1808 United Kingdom heatwave

Meteorological history
- Date: July 1808
- Max temp: 38 °C (100 °F), recorded at London, England on 13 July 1808

Overall effects
- Areas affected: United Kingdom

= 1808 United Kingdom heatwave =

Weather event in the United Kingdom

The 1808 United Kingdom heat wave was a period of exceptionally high temperatures during July 1808. In the Central England Temperature series, dating back to 1659, at the time it was the 2nd hottest July on record, the hottest since 1783. As of 2022, it is the 9th hottest July on record. The month included some of the highest temperatures ever recorded in the UK. Temperature records from this time are likely dubious as the Stevenson screen was not introduced until the 1860s.

== Weather ==
July 1808 was the second hottest July on record, at the time with an extreme notable heatwave from the 12th to 15 July, peaking on the 13th and 14th. Temperatures above 36 C were recorded in many areas on the 13th and 14th, with London reaching 38 C on the 13th, with a possible reading of 105 F.
- Reports from Weather Stations around the United Kingdom:

| Town or City | Temperature | Date |
|---|---|---|
| Northampton | 33 °C (91 °F) | 13 July |
| Kingston upon Hull | 34 °C (93 °F) | 13 July |
| Suffolk | 37 °C (99 °F) | 13 July |
| London | 36 °C (97 °F) | 12 July |

When the heatwave was coming to a close on the 15th, there were some very severe thunderstorms. These most severe of the storms affected Dorset, Somerset and Gloucestershire. However, a 59 mi swath was also damaged between Bath and Bristol. Reports of hail stones up to 1 ft long were recorded in Somerset, with hailstones of a more general 70 to 100 mm being reported as well. Ball Lightning was also observed in Gloucester, and was noted as destroying one of the pinnacles at the west end of Gloucester Cathedral.
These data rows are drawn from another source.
-- ==== Sys2Proof/Laws/State.lean ====
section
/-! SUPPORT. One lemma per field per named update of the state, so that no proof unfolds an update. -/

namespace Sys2Proof.Machine

variable (s : State)

/-! ## respond -/

@[simp] theorem respond_A (r : Response) : (s.respond r).A = s.A := rfl
@[simp] theorem respond_B (r : Response) : (s.respond r).B = s.B := rfl
@[simp] theorem respond_Z (r : Response) : (s.respond r).Z = s.Z := rfl
@[simp] theorem respond_IE (r : Response) : (s.respond r).IE = s.IE := rfl
@[simp] theorem respond_BUSY (r : Response) : (s.respond r).BUSY = s.BUSY := rfl
@[simp] theorem respond_DONE (r : Response) : (s.respond r).DONE = s.DONE := rfl
@[simp] theorem respond_ERR (r : Response) : (s.respond r).ERR = s.ERR := rfl
@[simp] theorem respond_OVR (r : Response) : (s.respond r).OVR = s.OVR := rfl
@[simp] theorem respond_ERRCODE (r : Response) : (s.respond r).ERRCODE = s.ERRCODE := rfl
@[simp] theorem respond_CMDR (r : Response) : (s.respond r).CMDR = s.CMDR := rfl
@[simp] theorem respond_CNT (r : Response) : (s.respond r).CNT = s.CNT := rfl
@[simp] theorem respond_rstLow (r : Response) : (s.respond r).rstLow = s.rstLow := rfl
@[simp] theorem respond_pending (r : Response) : (s.respond r).pending = s.pending := rfl
@[simp] theorem respond_resp (r : Response) : (s.respond r).resp = some r := rfl
@[simp] theorem respond_freeIdx (r : Response) : (s.respond r).freeIdx = s.freeIdx := rfl

/-! ## dropWrite -/

@[simp] theorem dropWrite_A : (s.dropWrite).A = s.A := rfl
@[simp] theorem dropWrite_B : (s.dropWrite).B = s.B := rfl
@[simp] theorem dropWrite_Z : (s.dropWrite).Z = s.Z := rfl
@[simp] theorem dropWrite_IE : (s.dropWrite).IE = s.IE := rfl
@[simp] theorem dropWrite_BUSY : (s.dropWrite).BUSY = s.BUSY := rfl
@[simp] theorem dropWrite_DONE : (s.dropWrite).DONE = s.DONE := rfl
@[simp] theorem dropWrite_ERR : (s.dropWrite).ERR = s.ERR := rfl
@[simp] theorem dropWrite_OVR : (s.dropWrite).OVR = true := rfl
@[simp] theorem dropWrite_ERRCODE : (s.dropWrite).ERRCODE = s.ERRCODE := rfl
@[simp] theorem dropWrite_CMDR : (s.dropWrite).CMDR = s.CMDR := rfl
@[simp] theorem dropWrite_CNT : (s.dropWrite).CNT = s.CNT := rfl
@[simp] theorem dropWrite_rstLow : (s.dropWrite).rstLow = s.rstLow := rfl
@[simp] theorem dropWrite_pending : (s.dropWrite).pending = s.pending := rfl
@[simp] theorem dropWrite_resp : (s.dropWrite).resp = s.resp := rfl
@[simp] theorem dropWrite_freeIdx : (s.dropWrite).freeIdx = s.freeIdx := rfl

/-! ## recordCmd -/

@[simp] theorem recordCmd_A (c : BitVec 5) : (s.recordCmd c).A = s.A := rfl
@[simp] theorem recordCmd_B (c : BitVec 5) : (s.recordCmd c).B = s.B := rfl
@[simp] theorem recordCmd_Z (c : BitVec 5) : (s.recordCmd c).Z = s.Z := rfl
@[simp] theorem recordCmd_IE (c : BitVec 5) : (s.recordCmd c).IE = s.IE := rfl
@[simp] theorem recordCmd_BUSY (c : BitVec 5) : (s.recordCmd c).BUSY = s.BUSY := rfl
@[simp] theorem recordCmd_DONE (c : BitVec 5) : (s.recordCmd c).DONE = s.DONE := rfl
@[simp] theorem recordCmd_ERR (c : BitVec 5) : (s.recordCmd c).ERR = s.ERR := rfl
@[simp] theorem recordCmd_OVR (c : BitVec 5) : (s.recordCmd c).OVR = s.OVR := rfl
@[simp] theorem recordCmd_ERRCODE (c : BitVec 5) : (s.recordCmd c).ERRCODE = s.ERRCODE := rfl
@[simp] theorem recordCmd_CMDR (c : BitVec 5) : (s.recordCmd c).CMDR = c := rfl
@[simp] theorem recordCmd_CNT (c : BitVec 5) : (s.recordCmd c).CNT = s.CNT := rfl
@[simp] theorem recordCmd_rstLow (c : BitVec 5) : (s.recordCmd c).rstLow = s.rstLow := rfl
@[simp] theorem recordCmd_pending (c : BitVec 5) : (s.recordCmd c).pending = s.pending := rfl
@[simp] theorem recordCmd_resp (c : BitVec 5) : (s.recordCmd c).resp = s.resp := rfl
@[simp] theorem recordCmd_freeIdx (c : BitVec 5) : (s.recordCmd c).freeIdx = s.freeIdx := rfl

/-! ## clearStatus -/

@[simp] theorem clearStatus_A : (s.clearStatus).A = s.A := rfl
@[simp] theorem clearStatus_B : (s.clearStatus).B = s.B := rfl
@[simp] theorem clearStatus_Z : (s.clearStatus).Z = s.Z := rfl
@[simp] theorem clearStatus_IE : (s.clearStatus).IE = s.IE := rfl
@[simp] theorem clearStatus_BUSY : (s.clearStatus).BUSY = s.BUSY := rfl
@[simp] theorem clearStatus_DONE : (s.clearStatus).DONE = false := rfl
@[simp] theorem clearStatus_ERR : (s.clearStatus).ERR = false := rfl
@[simp] theorem clearStatus_OVR : (s.clearStatus).OVR = s.OVR := rfl
@[simp] theorem clearStatus_ERRCODE : (s.clearStatus).ERRCODE = 0#4 := rfl
@[simp] theorem clearStatus_CMDR : (s.clearStatus).CMDR = s.CMDR := rfl
@[simp] theorem clearStatus_CNT : (s.clearStatus).CNT = s.CNT := rfl
@[simp] theorem clearStatus_rstLow : (s.clearStatus).rstLow = s.rstLow := rfl
@[simp] theorem clearStatus_pending : (s.clearStatus).pending = s.pending := rfl
@[simp] theorem clearStatus_resp : (s.clearStatus).resp = s.resp := rfl
@[simp] theorem clearStatus_freeIdx : (s.clearStatus).freeIdx = s.freeIdx := rfl

/-! ## clearOvr -/

@[simp] theorem clearOvr_A : (s.clearOvr).A = s.A := rfl
@[simp] theorem clearOvr_B : (s.clearOvr).B = s.B := rfl
@[simp] theorem clearOvr_Z : (s.clearOvr).Z = s.Z := rfl
@[simp] theorem clearOvr_IE : (s.clearOvr).IE = s.IE := rfl
@[simp] theorem clearOvr_BUSY : (s.clearOvr).BUSY = s.BUSY := rfl
@[simp] theorem clearOvr_DONE : (s.clearOvr).DONE = s.DONE := rfl
@[simp] theorem clearOvr_ERR : (s.clearOvr).ERR = s.ERR := rfl
@[simp] theorem clearOvr_OVR : (s.clearOvr).OVR = false := rfl
@[simp] theorem clearOvr_ERRCODE : (s.clearOvr).ERRCODE = s.ERRCODE := rfl
@[simp] theorem clearOvr_CMDR : (s.clearOvr).CMDR = s.CMDR := rfl
@[simp] theorem clearOvr_CNT : (s.clearOvr).CNT = s.CNT := rfl
@[simp] theorem clearOvr_rstLow : (s.clearOvr).rstLow = s.rstLow := rfl
@[simp] theorem clearOvr_pending : (s.clearOvr).pending = s.pending := rfl
@[simp] theorem clearOvr_resp : (s.clearOvr).resp = s.resp := rfl
@[simp] theorem clearOvr_freeIdx : (s.clearOvr).freeIdx = s.freeIdx := rfl

/-! ## setIE -/

@[simp] theorem setIE_A (v : Bool) : (s.setIE v).A = s.A := rfl
@[simp] theorem setIE_B (v : Bool) : (s.setIE v).B = s.B := rfl
@[simp] theorem setIE_Z (v : Bool) : (s.setIE v).Z = s.Z := rfl
@[simp] theorem setIE_IE (v : Bool) : (s.setIE v).IE = v := rfl
@[simp] theorem setIE_BUSY (v : Bool) : (s.setIE v).BUSY = s.BUSY := rfl
@[simp] theorem setIE_DONE (v : Bool) : (s.setIE v).DONE = s.DONE := rfl
@[simp] theorem setIE_ERR (v : Bool) : (s.setIE v).ERR = s.ERR := rfl
@[simp] theorem setIE_OVR (v : Bool) : (s.setIE v).OVR = s.OVR := rfl
@[simp] theorem setIE_ERRCODE (v : Bool) : (s.setIE v).ERRCODE = s.ERRCODE := rfl
@[simp] theorem setIE_CMDR (v : Bool) : (s.setIE v).CMDR = s.CMDR := rfl
@[simp] theorem setIE_CNT (v : Bool) : (s.setIE v).CNT = s.CNT := rfl
@[simp] theorem setIE_rstLow (v : Bool) : (s.setIE v).rstLow = s.rstLow := rfl
@[simp] theorem setIE_pending (v : Bool) : (s.setIE v).pending = s.pending := rfl
@[simp] theorem setIE_resp (v : Bool) : (s.setIE v).resp = s.resp := rfl
@[simp] theorem setIE_freeIdx (v : Bool) : (s.setIE v).freeIdx = s.freeIdx := rfl

/-! ## fail -/

@[simp] theorem fail_A (c : BitVec 4) : (s.fail c).A = s.A := rfl
@[simp] theorem fail_B (c : BitVec 4) : (s.fail c).B = s.B := rfl
@[simp] theorem fail_Z (c : BitVec 4) : (s.fail c).Z = s.Z := rfl
@[simp] theorem fail_IE (c : BitVec 4) : (s.fail c).IE = s.IE := rfl
@[simp] theorem fail_BUSY (c : BitVec 4) : (s.fail c).BUSY = s.BUSY := rfl
@[simp] theorem fail_DONE (c : BitVec 4) : (s.fail c).DONE = true := rfl
@[simp] theorem fail_ERR (c : BitVec 4) : (s.fail c).ERR = true := rfl
@[simp] theorem fail_OVR (c : BitVec 4) : (s.fail c).OVR = s.OVR := rfl
@[simp] theorem fail_ERRCODE (c : BitVec 4) : (s.fail c).ERRCODE = c := rfl
@[simp] theorem fail_CMDR (c : BitVec 4) : (s.fail c).CMDR = s.CMDR := rfl
@[simp] theorem fail_CNT (c : BitVec 4) : (s.fail c).CNT = s.CNT := rfl
@[simp] theorem fail_rstLow (c : BitVec 4) : (s.fail c).rstLow = s.rstLow := rfl
@[simp] theorem fail_pending (c : BitVec 4) : (s.fail c).pending = s.pending := rfl
@[simp] theorem fail_resp (c : BitVec 4) : (s.fail c).resp = s.resp := rfl
@[simp] theorem fail_freeIdx (c : BitVec 4) : (s.fail c).freeIdx = s.freeIdx := rfl

/-! ## accept -/

@[simp] theorem accept_A (op : Op) : (s.accept op).A = s.A := rfl
@[simp] theorem accept_B (op : Op) : (s.accept op).B = s.B := rfl
@[simp] theorem accept_Z (op : Op) : (s.accept op).Z = s.Z := rfl
@[simp] theorem accept_IE (op : Op) : (s.accept op).IE = s.IE := rfl
@[simp] theorem accept_BUSY (op : Op) : (s.accept op).BUSY = true := rfl
@[simp] theorem accept_DONE (op : Op) : (s.accept op).DONE = s.DONE := rfl
@[simp] theorem accept_ERR (op : Op) : (s.accept op).ERR = s.ERR := rfl
@[simp] theorem accept_OVR (op : Op) : (s.accept op).OVR = s.OVR := rfl
@[simp] theorem accept_ERRCODE (op : Op) : (s.accept op).ERRCODE = s.ERRCODE := rfl
@[simp] theorem accept_CMDR (op : Op) : (s.accept op).CMDR = s.CMDR := rfl
@[simp] theorem accept_CNT (op : Op) : (s.accept op).CNT = Config.lat op.code := rfl
@[simp] theorem accept_rstLow (op : Op) : (s.accept op).rstLow = s.rstLow := rfl
@[simp] theorem accept_pending (op : Op) : (s.accept op).pending = s.pending := rfl
@[simp] theorem accept_resp (op : Op) : (s.accept op).resp = s.resp := rfl
@[simp] theorem accept_freeIdx (op : Op) : (s.accept op).freeIdx = s.freeIdx := rfl

/-! ## resetBlock -/

@[simp] theorem resetBlock_A : (s.resetBlock).A = 0#256 := rfl
@[simp] theorem resetBlock_B : (s.resetBlock).B = 0#256 := rfl
@[simp] theorem resetBlock_Z : (s.resetBlock).Z = 0#256 := rfl
@[simp] theorem resetBlock_IE : (s.resetBlock).IE = false := rfl
@[simp] theorem resetBlock_BUSY : (s.resetBlock).BUSY = false := rfl
@[simp] theorem resetBlock_DONE : (s.resetBlock).DONE = false := rfl
@[simp] theorem resetBlock_ERR : (s.resetBlock).ERR = false := rfl
@[simp] theorem resetBlock_OVR : (s.resetBlock).OVR = false := rfl
@[simp] theorem resetBlock_ERRCODE : (s.resetBlock).ERRCODE = 0#4 := rfl
@[simp] theorem resetBlock_CMDR : (s.resetBlock).CMDR = 0#5 := rfl
@[simp] theorem resetBlock_CNT : (s.resetBlock).CNT = 0 := rfl
@[simp] theorem resetBlock_rstLow : (s.resetBlock).rstLow = s.rstLow := rfl
@[simp] theorem resetBlock_pending : (s.resetBlock).pending = s.pending := rfl
@[simp] theorem resetBlock_resp : (s.resetBlock).resp = s.resp := rfl
@[simp] theorem resetBlock_freeIdx : (s.resetBlock).freeIdx = s.freeIdx := rfl

/-! ## finish -/

@[simp] theorem finish_A (z : Nat) : (s.finish z).A = s.A := rfl
@[simp] theorem finish_B (z : Nat) : (s.finish z).B = s.B := rfl
@[simp] theorem finish_Z (z : Nat) : (s.finish z).Z = BitVec.ofNat 256 z := rfl
@[simp] theorem finish_IE (z : Nat) : (s.finish z).IE = s.IE := rfl
@[simp] theorem finish_BUSY (z : Nat) : (s.finish z).BUSY = false := rfl
@[simp] theorem finish_DONE (z : Nat) : (s.finish z).DONE = true := rfl
@[simp] theorem finish_ERR (z : Nat) : (s.finish z).ERR = s.ERR := rfl
@[simp] theorem finish_OVR (z : Nat) : (s.finish z).OVR = s.OVR := rfl
@[simp] theorem finish_ERRCODE (z : Nat) : (s.finish z).ERRCODE = s.ERRCODE := rfl
@[simp] theorem finish_CMDR (z : Nat) : (s.finish z).CMDR = s.CMDR := rfl
@[simp] theorem finish_CNT (z : Nat) : (s.finish z).CNT = 0 := rfl
@[simp] theorem finish_rstLow (z : Nat) : (s.finish z).rstLow = s.rstLow := rfl
@[simp] theorem finish_pending (z : Nat) : (s.finish z).pending = s.pending := rfl
@[simp] theorem finish_resp (z : Nat) : (s.finish z).resp = s.resp := rfl
@[simp] theorem finish_freeIdx (z : Nat) : (s.finish z).freeIdx = s.freeIdx := rfl

/-! ## statusWrite -/

@[simp] theorem statusWrite_DONE (d o : Bool) : (s.statusWrite d o).DONE = (!d && s.DONE) := by
  cases d <;> cases o <;> rfl
@[simp] theorem statusWrite_ERR (d o : Bool) : (s.statusWrite d o).ERR = (!d && s.ERR) := by
  cases d <;> cases o <;> rfl
@[simp] theorem statusWrite_ERRCODE (d o : Bool) :
    (s.statusWrite d o).ERRCODE = if d then 0#4 else s.ERRCODE := by cases d <;> cases o <;> rfl
@[simp] theorem statusWrite_OVR (d o : Bool) : (s.statusWrite d o).OVR = (!o && s.OVR) := by
  cases d <;> cases o <;> rfl
@[simp] theorem statusWrite_A (d o : Bool) : (s.statusWrite d o).A = s.A := by
  cases d <;> cases o <;> rfl
@[simp] theorem statusWrite_B (d o : Bool) : (s.statusWrite d o).B = s.B := by
  cases d <;> cases o <;> rfl
@[simp] theorem statusWrite_Z (d o : Bool) : (s.statusWrite d o).Z = s.Z := by
  cases d <;> cases o <;> rfl
@[simp] theorem statusWrite_IE (d o : Bool) : (s.statusWrite d o).IE = s.IE := by
  cases d <;> cases o <;> rfl
@[simp] theorem statusWrite_BUSY (d o : Bool) : (s.statusWrite d o).BUSY = s.BUSY := by
  cases d <;> cases o <;> rfl
@[simp] theorem statusWrite_CMDR (d o : Bool) : (s.statusWrite d o).CMDR = s.CMDR := by
  cases d <;> cases o <;> rfl
@[simp] theorem statusWrite_CNT (d o : Bool) : (s.statusWrite d o).CNT = s.CNT := by
  cases d <;> cases o <;> rfl
@[simp] theorem statusWrite_rstLow (d o : Bool) : (s.statusWrite d o).rstLow = s.rstLow := by
  cases d <;> cases o <;> rfl
@[simp] theorem statusWrite_pending (d o : Bool) : (s.statusWrite d o).pending = s.pending := by
  cases d <;> cases o <;> rfl
@[simp] theorem statusWrite_resp (d o : Bool) : (s.statusWrite d o).resp = s.resp := by
  cases d <;> cases o <;> rfl
@[simp] theorem statusWrite_freeIdx (d o : Bool) : (s.statusWrite d o).freeIdx = s.freeIdx := by
  cases d <;> cases o <;> rfl

end Sys2Proof.Machine
end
It is thought that this is one of the most severe hailstorms in the history of the United Kingdom, along with that of 1697.

== Impacts ==
As a result of the hot temperatures and following thunderstorms, many people lost their lives, especially in the counties of Bedfordshire, Buckinghamshire and Northamptonshire. Animals were also badly affected as a result of the hot weather, with 50 post horses dying as a result on the Great North Road alone. Farmers also struggled. Despite being able to harvest their crops early, other products melted quickly such as butter and honeycomb.